Park Place

City of Terrace achieves its first success in years long effort to attract industry.

  • Sep. 3, 2013 11:00 a.m.

THE sale by the city of nearly 10 acres of land at its Skeena Industrial Development Park to Global Dewatering for $250,000 represents the first sign of success for a project going back nearly 20 years.

More commonly known as the airport industrial lands, the park consists of 2,000 acres of property under control of the provincial government.

But it was the federal government that unlocked the potential for city control of the provincial crown land south of the airport.

That took place in the mid-1990s when the federal government decided it was getting out of the small airport business.

And since the airport was on provincial land that took in all those acres, turning the facility over to a local authority when the federal government exited the scene put into play a city move to acquire the land for itself.

Then-mayor Jack Talstra and then-city administrator Ron Poole and other city senior staffers spearheaded the move.

The theory was simple – companies would do well to set up in Terrace.

It was already the  service and supply centre for the northwest as well as being in the geographic centre of the region.

South was the Alcan (now Rio Tinto Alcan) smelter, west were the port facilities at Prince Rupert and north was promising mining territory.

The first years were spent in negotiations with the NDP government of the day as the city angled for a way to acquire the land at virtually no charge.

The provincial government, however,  insisted on a sizeable amount just to turn over the land.

In 1997, frustrated city councillor David D. Hull provided his opinion of the position:

“It’s 2,000 acres of gravel and scrubby little trees and they’ve going on about timber value,” he said of the provincial response.
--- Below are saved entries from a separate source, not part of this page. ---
-- ==== Sys2Proof/Machine/Tile.lean ====
section
/-! DEFINITION. Accumulator tiles and the matrix domain: the entry of values into a tile with renormalisation (R37 to R41),
the drain (R43), block scales (R44), face vectors (R250, R251), and what each beat does (R252 to R256, R276 to R283). -/

namespace Sys2Proof.Machine

/-! Values that enter a tile. -/

/-- A value entering a tile element: exact and finite, or a class (R40). -/
inductive TileVal
  | fin (d : Dy)
  | cls (n : Nat)
deriving DecidableEq, Repr

/-- Class of an element after a class enters (R40): 0 finite, 1 +∞, 2 −∞, 3 NaN. -/
def joinCls (a b : Nat) : Nat := if b = 0 then a else if a = 0 then b else if a = b then a else 3

/-- A floating value as it enters a tile. -/
def FVal.tileVal (a : FVal) : TileVal :=
  match a with
  | .nan _ => .cls 3
  | .inf n => .cls (if n then 2 else 1)
  | .fin _ _ _ => .fin a.dy

/-- The exact product of two operands, or its class (R38, R40). -/
def tileProd (a b : FVal) : TileVal :=
  if a.isNan || b.isNan then .cls 3
  else if (a.isInf && b.isZero) || (a.isZero && b.isInf) then .cls 3
  else if a.isInf || b.isInf then .cls (if a.neg != b.neg then 2 else 1)
  else .fin (a.dy.mul b.dy)

/-- The entered value at exponent e (R38); a class adds nothing to the significand. -/
def TileVal.q (e : Int) (v : TileVal) : Int :=
  match v with
  | .fin d => dyRne d e
  | .cls _ => 0

def TileVal.clsOf (v : TileVal) : Nat :=
  match v with
  | .fin _ => 0
  | .cls n => n

/-! Tiles. -/

/-- The exponent of a tile; 16 is accS (R37). -/
def Core.tileExp (k : Core) (t : Nat) : Int := mget (-80) k.tileE t

/-- The listed elements of a tile by position 128 × row + column. -/
def Core.tile (k : Core) (t : Nat) : NMap Elem :=
  (k.elems.filter fun p => p.1 / 16384 == t).map fun p => (p.1 % 16384, p.2)

/-- Elements with their keys rising and none that is the default. -/
def inOrder (l : NMap Elem) : NMap Elem := l.foldr (fun p m => if p.2 = {} then mdel p.1 m else mset p.1 p.2 m) []

/-- The elements and exponent of a tile replaced. -/
def Core.setTile (k : Core) (t : Nat) (e : Int) (l : NMap Elem) : Core :=
  { k with
    tileE := mset t e k.tileE
    elems := (k.elems.filter fun p => p.1 / 16384 < t)
      ++ ((inOrder l).map fun p => (t * 16384 + p.1, p.2))
      ++ k.elems.filter fun p => t < p.1 / 16384 }

/-- Step 1 of a renormalisation (R39): every finite significand becomes Rne(SIG / 16). -/
def renormElems (l : NMap Elem) : NMap Elem :=
  l.map fun p => (p.1, if p.2.cls = 0 then { p.2 with sig := dyRne ⟨p.2.sig, 0⟩ 4 } else p.2)

/-- Values that enter one element, by its position. -/
abbrev Entering := Nat × List TileVal

/-- The element an entry meets, finite zero where it replaces it, and its sum at exponent e (R41). -/
def entrySum (e : Int) (l : NMap Elem) (rep : Bool) (p : Entering) : Elem × Int :=
  let b : Elem := if rep then {} else mget {} l p.1
  (b, p.2.foldl (fun a v => a + v.q e) b.sig)

/-- Whether a finite element would reach 2^54 (R39). -/
def entryOver (e : Int) (l : NMap Elem) (rep : Bool) (p : Entering) : Bool :=
  let (b, n) := entrySum e l rep p
  b.cls == 0 && decide (2 ^ 54 ≤ n.natAbs)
“You’d think it was the Carmanah the way they’re holding onto the bloody thing.”

Even the defeat of the NDP by the provincial Liberals, considered more business friendly, did little to change the situation at first.

But by 2004, Talstra was able to report an improved position, suggesting that deal was possible by 2005.

Things may have been helped by the failure of the province’s own real estate arm to sell property on what it called Midway Plateau.

Talstra’s prediction came true – in the fall of 2005, he announced the framework of a deal had been reached with the province.

A free Crown grant for some of the land would be provided and a larger amount, more than 2,500 acres, would be made available under option to the city whereby it could buy portions when and as needed.

The idea was that the city would line up property deals with a company and then purchase the land in question from the province in order to complete the deal with the company.

“It all ties together and bodes really well,” said Talstra in noting the proximity of the lands to CN tracks, electrical  power and roads. A Pacific Northern Gas natural gas pipeline runs right through the property.

Although not suitable for heavy industry because of the airport next door, Talstra felt it would be an ideal location for light industry and for companies looking for cheap, flat and serviceable land relatively close to the Port of Prince Rupert.

During one of his annual state of the city addresses to the chamber of commerce around the time, Talstra asked the audience to consider the impact of having a rail spur to the property connecting it to the CN main line.

The free Crown grant land, mostly on either end of the main runway, has since been turned over to the non-profit airport authority.

While the city now had a clear deal to market industrial land, it lacked the money for such basic necessities such as a road leading off of Hwy37 to the site not to mention services such as power and water.

It did land one potential client in 2009 when, amid a flurry of interest from companies interested in converting northwest forests into various types of bio-fuel, a Calgary bio-energy company signed a memorandum of understanding that might have lead to a property purchase deal.

That memorandum expired and was never renewed.

The access problem was answered in 2009 when the federal and provincial governments each promised the city $668,000, provided it came up with $668,000 of its own.

The vast majority of the money has since been spent constructing a turnoff from Hwy37 and access road to the planned industrial park.

City administrator Heather Avison says the city has to spend $28,000 more to take full advantage of the federal-provincial matching program, which runs out next year.

“All monies to date have gone to the intersection project. Some monies are still required for completion reports, etc. and the remainder will be spent on road subgrade construction,” she adds. In 2011, the city dipped into its bank account and bought 88 acres outright from the province and it is 10 acres of this piece that it has now sold to Global Dewatering.

Last year, the city was on the verge of another industrial park deal, this time to Chinese-owned YaoRun Wood. But it decided at the last minute to lease another city-owned property, the former Skeena Cellulose log yard on Keith Ave., as a spot to gather logs for export.